== Segment start ==

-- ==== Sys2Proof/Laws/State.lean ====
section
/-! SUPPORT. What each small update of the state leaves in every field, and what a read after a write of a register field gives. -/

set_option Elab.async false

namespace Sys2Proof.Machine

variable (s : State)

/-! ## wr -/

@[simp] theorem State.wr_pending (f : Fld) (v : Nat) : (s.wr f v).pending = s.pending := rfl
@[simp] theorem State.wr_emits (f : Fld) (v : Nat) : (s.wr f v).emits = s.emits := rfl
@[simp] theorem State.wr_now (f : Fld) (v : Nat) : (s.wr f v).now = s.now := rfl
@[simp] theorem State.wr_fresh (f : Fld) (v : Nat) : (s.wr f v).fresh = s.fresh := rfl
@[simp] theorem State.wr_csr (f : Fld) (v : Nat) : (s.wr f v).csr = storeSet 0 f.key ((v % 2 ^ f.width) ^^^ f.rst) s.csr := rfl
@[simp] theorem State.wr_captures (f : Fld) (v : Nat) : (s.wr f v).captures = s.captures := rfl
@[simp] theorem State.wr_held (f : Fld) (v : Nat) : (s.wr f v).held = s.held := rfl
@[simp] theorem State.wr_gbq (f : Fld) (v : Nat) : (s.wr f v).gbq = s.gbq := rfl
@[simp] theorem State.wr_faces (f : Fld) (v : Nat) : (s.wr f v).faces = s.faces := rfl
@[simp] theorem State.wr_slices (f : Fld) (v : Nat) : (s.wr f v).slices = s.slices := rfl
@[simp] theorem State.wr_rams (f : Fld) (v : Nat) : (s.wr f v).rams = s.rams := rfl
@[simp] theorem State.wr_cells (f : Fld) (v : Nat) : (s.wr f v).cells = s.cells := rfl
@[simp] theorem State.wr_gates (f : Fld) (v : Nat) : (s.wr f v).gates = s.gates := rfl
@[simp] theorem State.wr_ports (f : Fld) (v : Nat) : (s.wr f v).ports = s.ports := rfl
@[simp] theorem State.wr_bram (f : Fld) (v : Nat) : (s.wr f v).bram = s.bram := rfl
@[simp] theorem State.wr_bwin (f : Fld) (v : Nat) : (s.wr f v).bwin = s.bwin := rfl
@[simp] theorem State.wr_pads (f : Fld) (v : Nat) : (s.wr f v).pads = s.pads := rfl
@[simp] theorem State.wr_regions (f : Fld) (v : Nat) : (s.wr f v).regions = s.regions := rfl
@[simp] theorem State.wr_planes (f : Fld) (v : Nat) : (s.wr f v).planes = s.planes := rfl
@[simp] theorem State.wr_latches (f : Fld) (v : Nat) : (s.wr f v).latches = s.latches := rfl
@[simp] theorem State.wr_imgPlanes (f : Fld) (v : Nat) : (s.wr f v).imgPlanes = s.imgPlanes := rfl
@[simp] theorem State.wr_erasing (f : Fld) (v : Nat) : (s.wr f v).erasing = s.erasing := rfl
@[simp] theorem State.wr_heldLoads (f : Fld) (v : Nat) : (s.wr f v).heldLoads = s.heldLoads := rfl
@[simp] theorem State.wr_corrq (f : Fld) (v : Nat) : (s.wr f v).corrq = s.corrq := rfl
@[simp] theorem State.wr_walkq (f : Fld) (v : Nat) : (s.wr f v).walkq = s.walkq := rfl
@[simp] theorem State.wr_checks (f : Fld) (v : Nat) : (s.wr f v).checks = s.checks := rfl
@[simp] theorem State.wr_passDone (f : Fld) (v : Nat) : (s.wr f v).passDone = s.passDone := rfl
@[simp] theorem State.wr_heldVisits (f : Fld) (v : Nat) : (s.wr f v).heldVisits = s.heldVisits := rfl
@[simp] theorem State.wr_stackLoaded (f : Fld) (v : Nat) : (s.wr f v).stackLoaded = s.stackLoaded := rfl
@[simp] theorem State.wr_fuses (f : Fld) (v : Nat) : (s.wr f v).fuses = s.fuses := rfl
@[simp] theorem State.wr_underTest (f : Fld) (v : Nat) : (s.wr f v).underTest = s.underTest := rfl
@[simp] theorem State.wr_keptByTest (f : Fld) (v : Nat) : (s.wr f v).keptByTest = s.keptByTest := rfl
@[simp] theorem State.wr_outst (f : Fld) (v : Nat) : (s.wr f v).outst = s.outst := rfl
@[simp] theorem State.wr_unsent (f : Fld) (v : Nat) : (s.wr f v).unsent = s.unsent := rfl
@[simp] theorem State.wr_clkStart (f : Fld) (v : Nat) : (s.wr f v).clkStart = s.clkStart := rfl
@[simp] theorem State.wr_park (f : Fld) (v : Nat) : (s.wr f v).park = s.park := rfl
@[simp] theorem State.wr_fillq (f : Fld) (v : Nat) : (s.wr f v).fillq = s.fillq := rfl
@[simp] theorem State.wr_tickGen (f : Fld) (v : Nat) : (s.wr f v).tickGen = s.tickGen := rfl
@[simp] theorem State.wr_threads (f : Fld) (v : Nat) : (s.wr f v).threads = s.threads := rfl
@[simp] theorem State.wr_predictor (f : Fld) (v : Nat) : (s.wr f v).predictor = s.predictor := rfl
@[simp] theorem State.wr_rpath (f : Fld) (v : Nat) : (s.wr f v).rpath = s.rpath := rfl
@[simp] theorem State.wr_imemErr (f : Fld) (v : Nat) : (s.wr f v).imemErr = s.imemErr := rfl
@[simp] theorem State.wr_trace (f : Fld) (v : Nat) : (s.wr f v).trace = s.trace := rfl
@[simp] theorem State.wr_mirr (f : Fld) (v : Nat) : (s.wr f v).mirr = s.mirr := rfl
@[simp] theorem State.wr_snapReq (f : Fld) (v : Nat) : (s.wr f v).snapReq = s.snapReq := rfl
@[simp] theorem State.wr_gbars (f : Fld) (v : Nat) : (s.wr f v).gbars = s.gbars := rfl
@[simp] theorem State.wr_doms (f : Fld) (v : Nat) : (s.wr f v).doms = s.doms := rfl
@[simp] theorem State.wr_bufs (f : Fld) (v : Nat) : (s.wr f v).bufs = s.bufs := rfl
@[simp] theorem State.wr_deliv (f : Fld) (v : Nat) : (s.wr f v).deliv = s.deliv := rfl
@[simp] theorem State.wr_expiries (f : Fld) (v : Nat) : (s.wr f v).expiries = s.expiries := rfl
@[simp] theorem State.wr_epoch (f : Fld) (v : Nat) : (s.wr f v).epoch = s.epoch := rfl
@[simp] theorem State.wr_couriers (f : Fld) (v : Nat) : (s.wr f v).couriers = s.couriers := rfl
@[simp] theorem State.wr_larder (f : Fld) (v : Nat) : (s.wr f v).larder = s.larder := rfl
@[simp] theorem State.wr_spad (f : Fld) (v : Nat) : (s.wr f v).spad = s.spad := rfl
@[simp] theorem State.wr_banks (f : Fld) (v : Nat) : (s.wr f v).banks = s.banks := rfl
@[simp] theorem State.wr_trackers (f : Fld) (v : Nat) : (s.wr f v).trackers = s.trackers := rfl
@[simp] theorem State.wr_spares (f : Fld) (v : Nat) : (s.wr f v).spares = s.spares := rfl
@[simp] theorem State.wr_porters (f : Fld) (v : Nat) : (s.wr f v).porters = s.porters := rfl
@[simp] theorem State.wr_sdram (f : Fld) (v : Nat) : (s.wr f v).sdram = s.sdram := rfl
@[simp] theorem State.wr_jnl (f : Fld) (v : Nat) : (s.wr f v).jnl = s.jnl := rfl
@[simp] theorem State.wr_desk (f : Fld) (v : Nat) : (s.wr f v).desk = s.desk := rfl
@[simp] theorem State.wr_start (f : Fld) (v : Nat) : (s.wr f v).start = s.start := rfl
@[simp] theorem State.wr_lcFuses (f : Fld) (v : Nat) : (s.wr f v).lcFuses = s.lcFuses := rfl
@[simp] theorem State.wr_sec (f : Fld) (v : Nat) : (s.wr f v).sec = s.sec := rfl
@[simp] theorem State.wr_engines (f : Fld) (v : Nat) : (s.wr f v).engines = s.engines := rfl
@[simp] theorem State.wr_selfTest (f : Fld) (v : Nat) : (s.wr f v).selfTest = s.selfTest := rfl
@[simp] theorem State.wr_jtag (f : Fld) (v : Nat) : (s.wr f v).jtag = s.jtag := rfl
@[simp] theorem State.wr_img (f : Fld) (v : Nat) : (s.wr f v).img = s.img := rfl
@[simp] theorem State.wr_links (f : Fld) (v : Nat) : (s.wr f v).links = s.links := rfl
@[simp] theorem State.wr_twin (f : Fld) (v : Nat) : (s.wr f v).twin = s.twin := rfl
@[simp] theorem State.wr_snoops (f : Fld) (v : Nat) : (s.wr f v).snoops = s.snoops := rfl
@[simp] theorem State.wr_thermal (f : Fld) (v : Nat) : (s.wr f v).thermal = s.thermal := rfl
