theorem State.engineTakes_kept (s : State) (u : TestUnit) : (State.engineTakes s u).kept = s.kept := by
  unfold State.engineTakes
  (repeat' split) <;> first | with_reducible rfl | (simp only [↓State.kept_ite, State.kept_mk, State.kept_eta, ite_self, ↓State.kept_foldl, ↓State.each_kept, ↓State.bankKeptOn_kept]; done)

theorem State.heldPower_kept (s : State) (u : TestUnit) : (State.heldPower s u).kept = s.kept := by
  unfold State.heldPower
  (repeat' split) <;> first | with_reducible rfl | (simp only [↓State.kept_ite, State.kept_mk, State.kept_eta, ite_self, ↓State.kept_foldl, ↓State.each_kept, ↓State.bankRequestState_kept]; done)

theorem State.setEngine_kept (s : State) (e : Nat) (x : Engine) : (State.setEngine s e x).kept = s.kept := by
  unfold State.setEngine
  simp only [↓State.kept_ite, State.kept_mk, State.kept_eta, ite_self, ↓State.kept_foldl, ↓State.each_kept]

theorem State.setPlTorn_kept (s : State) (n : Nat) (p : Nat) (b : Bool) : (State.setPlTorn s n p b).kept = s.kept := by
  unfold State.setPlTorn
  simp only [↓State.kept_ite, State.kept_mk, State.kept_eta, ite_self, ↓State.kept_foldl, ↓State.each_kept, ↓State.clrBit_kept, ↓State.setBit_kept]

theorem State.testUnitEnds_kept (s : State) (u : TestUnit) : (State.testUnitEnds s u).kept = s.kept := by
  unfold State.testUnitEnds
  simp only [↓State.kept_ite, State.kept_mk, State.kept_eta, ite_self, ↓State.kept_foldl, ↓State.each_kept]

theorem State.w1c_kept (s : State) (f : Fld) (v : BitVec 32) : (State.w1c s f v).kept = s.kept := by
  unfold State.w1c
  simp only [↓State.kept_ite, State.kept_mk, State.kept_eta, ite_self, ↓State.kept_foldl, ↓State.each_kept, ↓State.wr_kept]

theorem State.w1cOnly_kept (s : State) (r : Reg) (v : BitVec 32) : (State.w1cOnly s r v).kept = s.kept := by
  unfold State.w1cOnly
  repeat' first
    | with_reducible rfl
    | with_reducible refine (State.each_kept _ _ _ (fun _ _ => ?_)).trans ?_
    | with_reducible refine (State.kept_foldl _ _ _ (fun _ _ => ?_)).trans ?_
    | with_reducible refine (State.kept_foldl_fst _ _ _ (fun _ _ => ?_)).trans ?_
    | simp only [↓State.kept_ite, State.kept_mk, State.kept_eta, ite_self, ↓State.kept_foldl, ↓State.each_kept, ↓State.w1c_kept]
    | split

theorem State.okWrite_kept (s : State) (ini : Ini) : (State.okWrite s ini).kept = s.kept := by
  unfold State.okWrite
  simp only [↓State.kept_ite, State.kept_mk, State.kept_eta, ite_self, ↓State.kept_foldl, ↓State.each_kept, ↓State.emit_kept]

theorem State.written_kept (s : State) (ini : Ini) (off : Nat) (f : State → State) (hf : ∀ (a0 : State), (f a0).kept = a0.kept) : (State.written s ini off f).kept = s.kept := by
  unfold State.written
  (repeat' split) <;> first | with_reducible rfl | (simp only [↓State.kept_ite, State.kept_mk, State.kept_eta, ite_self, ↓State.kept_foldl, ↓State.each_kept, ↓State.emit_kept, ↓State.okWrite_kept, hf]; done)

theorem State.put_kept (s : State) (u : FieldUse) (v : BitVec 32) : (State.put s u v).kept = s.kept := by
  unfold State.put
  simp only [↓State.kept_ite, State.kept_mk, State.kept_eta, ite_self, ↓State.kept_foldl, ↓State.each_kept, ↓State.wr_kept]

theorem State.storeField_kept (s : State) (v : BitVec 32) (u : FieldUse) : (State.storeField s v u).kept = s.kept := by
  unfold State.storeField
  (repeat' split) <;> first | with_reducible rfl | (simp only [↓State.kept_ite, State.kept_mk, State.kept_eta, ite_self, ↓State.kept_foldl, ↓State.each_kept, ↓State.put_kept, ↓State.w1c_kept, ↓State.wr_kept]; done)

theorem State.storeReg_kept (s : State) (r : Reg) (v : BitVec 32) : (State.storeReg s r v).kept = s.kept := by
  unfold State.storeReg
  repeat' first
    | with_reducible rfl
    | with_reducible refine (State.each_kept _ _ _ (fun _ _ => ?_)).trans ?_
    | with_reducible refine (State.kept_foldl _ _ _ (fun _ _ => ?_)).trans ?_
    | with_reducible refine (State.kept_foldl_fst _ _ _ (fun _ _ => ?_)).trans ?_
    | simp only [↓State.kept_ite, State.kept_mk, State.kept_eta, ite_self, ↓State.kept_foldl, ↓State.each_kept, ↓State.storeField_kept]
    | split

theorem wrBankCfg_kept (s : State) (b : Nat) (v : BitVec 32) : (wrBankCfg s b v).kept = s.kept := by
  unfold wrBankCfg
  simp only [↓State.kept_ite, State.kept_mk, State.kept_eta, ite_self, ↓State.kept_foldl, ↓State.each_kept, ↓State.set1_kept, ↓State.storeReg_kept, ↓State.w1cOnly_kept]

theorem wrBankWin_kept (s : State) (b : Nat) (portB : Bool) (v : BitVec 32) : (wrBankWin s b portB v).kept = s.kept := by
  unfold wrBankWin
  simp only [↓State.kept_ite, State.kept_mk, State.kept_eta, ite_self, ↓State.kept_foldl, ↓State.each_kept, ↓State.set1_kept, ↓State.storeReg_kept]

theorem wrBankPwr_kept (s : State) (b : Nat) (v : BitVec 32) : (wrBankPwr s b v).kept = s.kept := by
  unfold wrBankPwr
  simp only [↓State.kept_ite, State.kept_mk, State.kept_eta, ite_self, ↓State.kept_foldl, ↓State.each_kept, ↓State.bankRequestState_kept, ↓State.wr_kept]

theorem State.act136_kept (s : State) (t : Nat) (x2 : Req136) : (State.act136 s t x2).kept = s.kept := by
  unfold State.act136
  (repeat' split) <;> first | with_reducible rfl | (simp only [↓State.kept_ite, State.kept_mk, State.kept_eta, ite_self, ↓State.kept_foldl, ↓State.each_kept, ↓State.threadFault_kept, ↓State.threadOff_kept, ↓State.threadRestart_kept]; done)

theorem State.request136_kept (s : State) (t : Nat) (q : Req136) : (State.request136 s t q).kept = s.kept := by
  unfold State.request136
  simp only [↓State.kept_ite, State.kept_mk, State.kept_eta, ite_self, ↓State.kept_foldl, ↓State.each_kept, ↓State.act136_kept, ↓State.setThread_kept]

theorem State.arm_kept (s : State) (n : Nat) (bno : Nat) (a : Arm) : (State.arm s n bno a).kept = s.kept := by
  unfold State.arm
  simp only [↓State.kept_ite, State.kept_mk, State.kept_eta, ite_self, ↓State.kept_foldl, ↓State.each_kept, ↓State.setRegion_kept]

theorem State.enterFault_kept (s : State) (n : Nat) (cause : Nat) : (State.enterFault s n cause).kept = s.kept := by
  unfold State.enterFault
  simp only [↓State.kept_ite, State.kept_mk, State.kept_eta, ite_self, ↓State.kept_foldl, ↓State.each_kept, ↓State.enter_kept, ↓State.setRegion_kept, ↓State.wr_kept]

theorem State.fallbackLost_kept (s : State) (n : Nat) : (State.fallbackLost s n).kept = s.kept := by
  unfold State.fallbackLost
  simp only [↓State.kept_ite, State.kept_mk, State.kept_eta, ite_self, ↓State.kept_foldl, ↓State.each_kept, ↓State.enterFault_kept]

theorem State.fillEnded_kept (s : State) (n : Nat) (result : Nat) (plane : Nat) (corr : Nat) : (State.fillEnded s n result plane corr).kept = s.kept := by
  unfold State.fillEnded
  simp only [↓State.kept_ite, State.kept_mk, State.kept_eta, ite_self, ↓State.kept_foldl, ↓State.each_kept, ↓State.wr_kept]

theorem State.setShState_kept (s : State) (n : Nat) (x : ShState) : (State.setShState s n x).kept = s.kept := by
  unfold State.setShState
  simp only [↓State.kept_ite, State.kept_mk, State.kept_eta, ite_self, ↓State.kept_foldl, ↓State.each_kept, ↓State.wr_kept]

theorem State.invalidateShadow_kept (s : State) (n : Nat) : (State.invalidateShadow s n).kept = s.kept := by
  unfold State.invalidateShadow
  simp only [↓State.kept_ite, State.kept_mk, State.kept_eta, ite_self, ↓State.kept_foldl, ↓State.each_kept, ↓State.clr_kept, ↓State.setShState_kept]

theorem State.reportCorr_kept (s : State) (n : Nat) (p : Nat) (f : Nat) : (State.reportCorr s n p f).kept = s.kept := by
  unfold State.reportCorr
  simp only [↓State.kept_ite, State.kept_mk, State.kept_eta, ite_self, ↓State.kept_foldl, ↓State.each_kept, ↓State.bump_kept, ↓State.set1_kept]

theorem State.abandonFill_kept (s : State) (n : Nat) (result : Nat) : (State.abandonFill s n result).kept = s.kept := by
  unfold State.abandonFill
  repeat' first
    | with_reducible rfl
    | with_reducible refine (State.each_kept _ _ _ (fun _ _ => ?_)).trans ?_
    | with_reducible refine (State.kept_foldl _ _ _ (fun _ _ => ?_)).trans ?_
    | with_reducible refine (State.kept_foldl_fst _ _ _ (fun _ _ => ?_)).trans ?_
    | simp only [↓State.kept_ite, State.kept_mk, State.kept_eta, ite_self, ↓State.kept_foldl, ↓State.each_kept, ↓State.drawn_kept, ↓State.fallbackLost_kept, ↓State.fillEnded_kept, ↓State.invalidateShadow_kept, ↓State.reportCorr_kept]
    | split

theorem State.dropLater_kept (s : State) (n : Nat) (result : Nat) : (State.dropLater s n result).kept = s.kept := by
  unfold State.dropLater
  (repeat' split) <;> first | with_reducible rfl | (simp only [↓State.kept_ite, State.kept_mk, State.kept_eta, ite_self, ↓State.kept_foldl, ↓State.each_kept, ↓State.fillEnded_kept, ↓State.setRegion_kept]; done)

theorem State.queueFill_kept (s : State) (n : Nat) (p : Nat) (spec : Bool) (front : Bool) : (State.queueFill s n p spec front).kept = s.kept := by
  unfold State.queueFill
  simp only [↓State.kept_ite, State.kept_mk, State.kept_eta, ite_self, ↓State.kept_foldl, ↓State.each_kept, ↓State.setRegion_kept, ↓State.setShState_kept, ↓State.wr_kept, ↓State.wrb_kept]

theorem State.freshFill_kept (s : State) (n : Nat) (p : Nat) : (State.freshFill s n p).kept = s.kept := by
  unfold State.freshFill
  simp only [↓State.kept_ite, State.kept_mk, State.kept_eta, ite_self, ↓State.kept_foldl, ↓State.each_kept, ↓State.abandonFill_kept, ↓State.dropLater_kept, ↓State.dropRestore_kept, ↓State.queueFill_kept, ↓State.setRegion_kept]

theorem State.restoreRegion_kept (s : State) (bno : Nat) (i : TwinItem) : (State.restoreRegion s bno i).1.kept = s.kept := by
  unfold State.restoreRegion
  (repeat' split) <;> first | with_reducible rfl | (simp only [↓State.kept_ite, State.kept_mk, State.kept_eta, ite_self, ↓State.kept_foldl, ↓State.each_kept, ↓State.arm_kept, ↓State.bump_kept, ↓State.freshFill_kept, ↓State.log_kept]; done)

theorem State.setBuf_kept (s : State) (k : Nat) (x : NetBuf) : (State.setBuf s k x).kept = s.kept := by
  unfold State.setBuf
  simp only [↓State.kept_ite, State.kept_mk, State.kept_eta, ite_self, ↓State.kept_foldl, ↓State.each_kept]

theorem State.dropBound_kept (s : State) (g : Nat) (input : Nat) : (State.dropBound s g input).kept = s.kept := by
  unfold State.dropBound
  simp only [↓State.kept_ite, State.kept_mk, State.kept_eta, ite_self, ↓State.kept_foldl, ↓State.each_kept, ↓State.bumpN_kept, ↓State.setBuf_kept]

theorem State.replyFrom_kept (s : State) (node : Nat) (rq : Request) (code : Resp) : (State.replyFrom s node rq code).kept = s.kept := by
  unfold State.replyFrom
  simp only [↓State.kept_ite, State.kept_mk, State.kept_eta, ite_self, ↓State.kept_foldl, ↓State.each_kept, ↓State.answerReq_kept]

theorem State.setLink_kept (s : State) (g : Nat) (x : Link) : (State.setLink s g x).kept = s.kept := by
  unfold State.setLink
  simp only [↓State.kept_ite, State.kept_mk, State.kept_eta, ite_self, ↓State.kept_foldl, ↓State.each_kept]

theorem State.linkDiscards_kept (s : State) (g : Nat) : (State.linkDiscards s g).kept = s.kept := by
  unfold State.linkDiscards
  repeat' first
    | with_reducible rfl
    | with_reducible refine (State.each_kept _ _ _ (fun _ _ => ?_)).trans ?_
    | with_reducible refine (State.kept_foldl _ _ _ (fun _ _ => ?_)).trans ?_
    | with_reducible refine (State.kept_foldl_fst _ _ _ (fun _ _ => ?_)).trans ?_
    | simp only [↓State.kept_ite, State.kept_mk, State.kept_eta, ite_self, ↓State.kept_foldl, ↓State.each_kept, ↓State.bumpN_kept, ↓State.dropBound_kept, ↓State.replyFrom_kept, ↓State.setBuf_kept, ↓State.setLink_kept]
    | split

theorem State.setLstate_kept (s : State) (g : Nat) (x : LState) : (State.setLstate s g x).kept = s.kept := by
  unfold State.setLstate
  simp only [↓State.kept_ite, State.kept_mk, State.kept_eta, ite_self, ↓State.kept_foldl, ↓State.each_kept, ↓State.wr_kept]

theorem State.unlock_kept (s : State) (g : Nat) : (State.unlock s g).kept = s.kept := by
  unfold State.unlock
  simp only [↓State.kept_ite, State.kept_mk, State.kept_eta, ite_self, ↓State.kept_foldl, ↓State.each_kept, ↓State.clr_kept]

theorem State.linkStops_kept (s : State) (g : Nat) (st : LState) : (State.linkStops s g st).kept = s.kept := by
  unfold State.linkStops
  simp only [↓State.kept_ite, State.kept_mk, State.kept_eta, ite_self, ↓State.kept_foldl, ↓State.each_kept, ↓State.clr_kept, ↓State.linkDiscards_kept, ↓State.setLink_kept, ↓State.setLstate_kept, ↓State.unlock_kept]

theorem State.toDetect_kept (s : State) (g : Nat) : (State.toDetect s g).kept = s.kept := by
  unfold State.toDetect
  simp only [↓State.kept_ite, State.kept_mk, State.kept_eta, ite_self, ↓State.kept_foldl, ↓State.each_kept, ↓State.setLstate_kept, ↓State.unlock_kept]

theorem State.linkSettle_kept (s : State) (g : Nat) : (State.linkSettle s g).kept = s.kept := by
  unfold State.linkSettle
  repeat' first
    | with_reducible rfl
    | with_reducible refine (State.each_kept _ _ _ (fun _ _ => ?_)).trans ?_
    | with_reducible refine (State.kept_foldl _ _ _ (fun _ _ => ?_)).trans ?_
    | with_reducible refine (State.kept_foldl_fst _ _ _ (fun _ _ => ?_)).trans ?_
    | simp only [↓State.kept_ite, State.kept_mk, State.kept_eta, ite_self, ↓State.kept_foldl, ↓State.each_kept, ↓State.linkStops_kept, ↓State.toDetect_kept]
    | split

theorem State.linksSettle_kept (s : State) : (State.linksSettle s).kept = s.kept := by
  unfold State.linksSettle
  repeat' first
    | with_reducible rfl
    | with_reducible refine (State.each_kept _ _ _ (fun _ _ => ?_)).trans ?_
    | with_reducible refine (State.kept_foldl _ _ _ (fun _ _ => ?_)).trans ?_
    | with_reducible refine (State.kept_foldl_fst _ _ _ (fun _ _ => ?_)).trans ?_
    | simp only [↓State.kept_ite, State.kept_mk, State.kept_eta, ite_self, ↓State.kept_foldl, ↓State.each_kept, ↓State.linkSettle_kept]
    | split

== Segment end ==

Only the lines above starting at the line that holds "s.mirr := rfl" and ending at the line that holds "s.gbars := rfl" are to be repeated, exactly and in full.

THE ANSWER:
@[simp] theorem State.wr_mirr (f : Fld) (v : Nat) : (s.wr f v).mirr = s.mirr := rfl
@[simp] theorem State.wr_snapReq (f : Fld) (v : Nat) : (s.wr f v).snapReq = s.snapReq := rfl
@[simp] theorem State.wr_gbars (f : Fld) (v : Nat) : (s.wr f v).gbars = s.gbars := rfl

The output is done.